Accordingly, the Arts & Crafts movement embeds, from its very roots, a large set of contradictions and internal conflicts, which led to some of its inherent flexibility as a philosophy, and the wealth of design it stimulated. It is readily argued that it is inappropriate to use the term “Arts and Crafts” in reference to a any specific “style”. Although A&C is a philosophy, not a style at all, individual design responses can be described in terms of style. Hence, books on the Arts & Crafts can, and do, reference Wright's Prairie houses, the American shingle and craftsman styles, the romantic Finnish revivalism of Saarinen, and even the German Bauhaus works of Walter Gropius, as being part of the movement. Elements of the inheritance survive in much design philosophy today - the preference for natural materials, that materials are not to imitate other materials, and that function is recognised and apparent. Somehow the term 'honesty' inevitably creeps in - that one material is not used to imitate another.
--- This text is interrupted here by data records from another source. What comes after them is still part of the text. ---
-- ==== Sys2Proof/Machine/Losses.lean ====
section
/-! DEFINITION. Stops and restarts of clock domains (R502 to R508): a lost clock, its return, and the end of a commanded stop. -/

namespace Sys2Proof.Machine

/-! ## Accesses abandoned at a crossing (R507) -/

/-- One abandoned access of strand `k`, already taken from its list: a read returns 0, a write may or may not be performed. Whether
the error predicate of a load then shows right data is not stated, and free. -/
def Fjoek.abandonOne (m : Fjoek) (f : Fuses) (k : Nat) (a : Access) : Fjoek :=
  let (b, m) := m.freeBool
  let m := if !b then m
    else match a.kind with
    | .rst => (m.rLand f k a).m
    | .bst => (m.bLand (k / 32) a).m
    | .hst => (m.hLand (k / 32) a false).m
    | .hcas => (m.hLand (k / 32) a false).m
    | .hfadd => (m.hLand (k / 32) a false).m
    | .qst => (m.ctxPerform k a).2
    | .qcas => (m.ctxPerform k a).2
    | .qrate => (m.ctxPerform k a).2
    | _ => m
  let (ok, m) := m.freeBool
  let y := (m.strand k).wr a.rd 0
  m.setStrand k (if [.hld, .hcas, .hfadd, .bld].contains a.kind then y.setPred a.pe ok else y)

/-- Every access that waits in the crossings into domain `d` is abandoned. -/
def Fjoek.abandonInto (m : Fjoek) (f : Fuses) (d : Nat) : Fjoek :=
  let hit := fun (a : Access) => a.domain == d && !a.hung
  m.each (m.seam.strands.map Prod.fst) fun k m =>
    let x := m.strand k
    let l := x.accs.filter hit
    if l = [] then m
    else
      let m := m.setStrand k { x with accs := x.accs.filter fun a => !hit a }
      ((m.each l fun a m => m.abandonOne f k a).unstall k).abandoned l.length

/-! ## Loss (R504) -/

/-- The domains that stop with what is lost (R503). -/
def lossDomains : ClockLoss → List Nat
  | .refEth => [2, 3, 4, 5, 6, 10, 11, 12, 13]
  | .refDrv => [7, 8]
  | .refAtt => [9]
  | .pllMgmt => [2]
  | .pllSeam => [3]
  | .pllDrv0 => [7]
  | .pllDrv1 => [8]
  | .pllAtt => [9]

/-- A PLL loses lock with the loss: it is what is lost, or its reference is and its domain ran. -/
def losesLock (what : ClockLoss) (gone : List Nat) : Bool :=
  match what with
  | .refEth => gone.any [2, 3].contains
  | .refDrv => gone.any [7, 8].contains
  | .refAtt => gone.contains 9
  | _ => true

/-- A domain's run bit with no event: what CLK shows is noticed only once the management domain runs again. -/
def Fjoek.setQuietly (m : Fjoek) (d : Nat) (v : Bool) : Fjoek := (m.put ⟨CLK_DOMSTAT, d, d⟩ (bnat v)).setPll d v

/-- A lost stop. Events 12 and 15 latch now, or wait for the management domain if it stopped too. -/
def Fjoek.clockLost (m : Fjoek) (f : Fuses) (what : ClockLoss) : Fjoek :=
  let ds := lossDomains what
  let gone := ds.filter m.runs
  let mask := fun (l : List Nat) (v : Nat) => l.foldl (fun v d => v ||| 2 ^ d) v
  let m := m.each gone fun d m => m.abandonInto f d
  let m := m.when (gone.contains 3) fun m => m.each (List.range 64) fun e m => m.snapCounters e
  let m := m.when (gone.contains 6) fun m => m.put CLK_QSTAT_run 0
  let h := m.hearth
  let m := m.setHearth { h with
    lost := mask ds h.lost, stopping := gone.foldl (fun v d => withBits v d d 0) h.stopping }
  if !m.runs 2 ∨ gone.contains 2 then
    let m := m.each gone fun d m => m.setQuietly d false
    m.setHearth { m.hearth with lostHeld := mask gone m.hearth.lostHeld, unlockHeld := m.hearth.unlockHeld || losesLock what gone }
  else
    let m := m.each gone fun d m => m.setDomain d false
    let m := m.when (gone != []) fun m => m.cause CLK_ESTAT_lost 12
    m.when (losesLock what gone) fun m => m.cause CLK_ESTAT_unlock 15

/-- CLOCK_LOST. -/
def execClockLost (what : ClockLoss) (s : State) := s.onFuses fun f m => m.clockLost f what

/-! ## Return (R504) -/

/-- The module's state lets domain `d` run (R502). -/
def Fjoek.wanted (m : Fjoek) (d : Nat) : Bool :=
  let p := m.power
  match d with
  | 0 => true
  | 1 => true
  | 5 => p == 3 || p == 4
  | 9 => (p == 3 || p == 4) && !m.att.perst && !m.att.d3cold
  | 13 => p == 4 && m.isOn TOP_STRAP_twin
  | _ => if d = 2 ∨ d = 10 ∨ d = 11 ∨ d = 12 then decide (2 ≤ p ∧ p ≤ 4) else p == 4

/-- A lost domain may run again. In KINDLING before the boot ROM has started, MANAGEMENT_PLL_LOCK starts the management domain and
the memories. An access that waits in the crossing is discarded without an answer, so its strand waits on. -/
def Fjoek.domainReturns (m : Fjoek) (d : Nat) : Fjoek :=
  if !bitOf m.hearth.lost d then m
  else
    let m := m.setHearth { m.hearth with lost := withBits m.hearth.lost d d 0 }
    let early := decide (m.power = 2) && m.hearth.core == 0 && [2, 10, 11, 12].contains d
    if !m.wanted d ∨ early then m
    else if d = 2 then (m.setQuietly 2 true).heldLosses
    else if !m.runs 2 then m.setQuietly d true
    else if d = 6 then m.settleQuads
    else m.setDomain d true

/-- DOMAIN_RESTART. -/
def execDomainRestart (d : Fin 14) (s : State) := s.on fun m => m.domainReturns d.val

/-! ## The end of a commanded stop (R508) -/

def Fjoek.stopDone (m : Fjoek) (f : Fuses) (d : Nat) : Fjoek :=
  if !bitOf m.hearth.stopping d then m
  else
    let m := m.abandonInto f d
    let m := m.when (d == 6) fun m => m.put CLK_QSTAT_run 0
    let m := m.setDomain d false
    m.setHearth { m.hearth with stopping := withBits m.hearth.stopping d d 0 }

/-- COMMANDED_STOP_DONE. -/
def execCommandedStopDone (d : Fin 14) (s : State) := s.onFuses fun f m => m.stopDone f d.val

end Sys2Proof.Machine
end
As a philosophy with it roots at least partially based on the work of artisans working in traditional ways and with traditional materials (no matter how much this was corrupted in practice), it had a natural conflict with the traditional architectural establishments, and not just in terms of 'style', but with respect to the structure of the industry. In Canada, Brown (2003, p.8) notes that Eden Smith "and his circle" of Arts & Crafts individualistic believers were opposed to the Ontario Association of Architects, and its ongoing policy of encouraging degrees and certifications.
In keeping with the ambiguity and complexity of the Arts & Crafts, it is even difficult to determine when it ended - or if it did. It is often said that it ended in England at or before the outbreak of the First War, and disappeared in Canada in the 1920s, however its influence continued and continues: certainly Macbeth was building in the philosophy into the 1940s, and even today such publications as the American magazine “Fine Homebuilding” is consistent with many of the approaches and beliefs of the original 19th century Arts and Crafts philosophers.
Hence the quandary. If Arts and Crafts is a philosophy which generates design, it makes little sense to term a building style as “Arts & Crafts”, no more than one might suggest that a house is “liberal” or “Aristotelian” - not that one cannot use these terms, but it would be most unexpected and confusing. How should one describe the “style” of the “domestic gems” of Nicholson and Macbeth, in such a way that people can understand? Toronto architectural historian Don Brown termed one of the most notable examples of Eden Smith as “English vernacular romantic” commenting that architectural history is not an exact science. Perhaps each of Nicholson and Macbeth’s houses might warrant a specific descriptive term.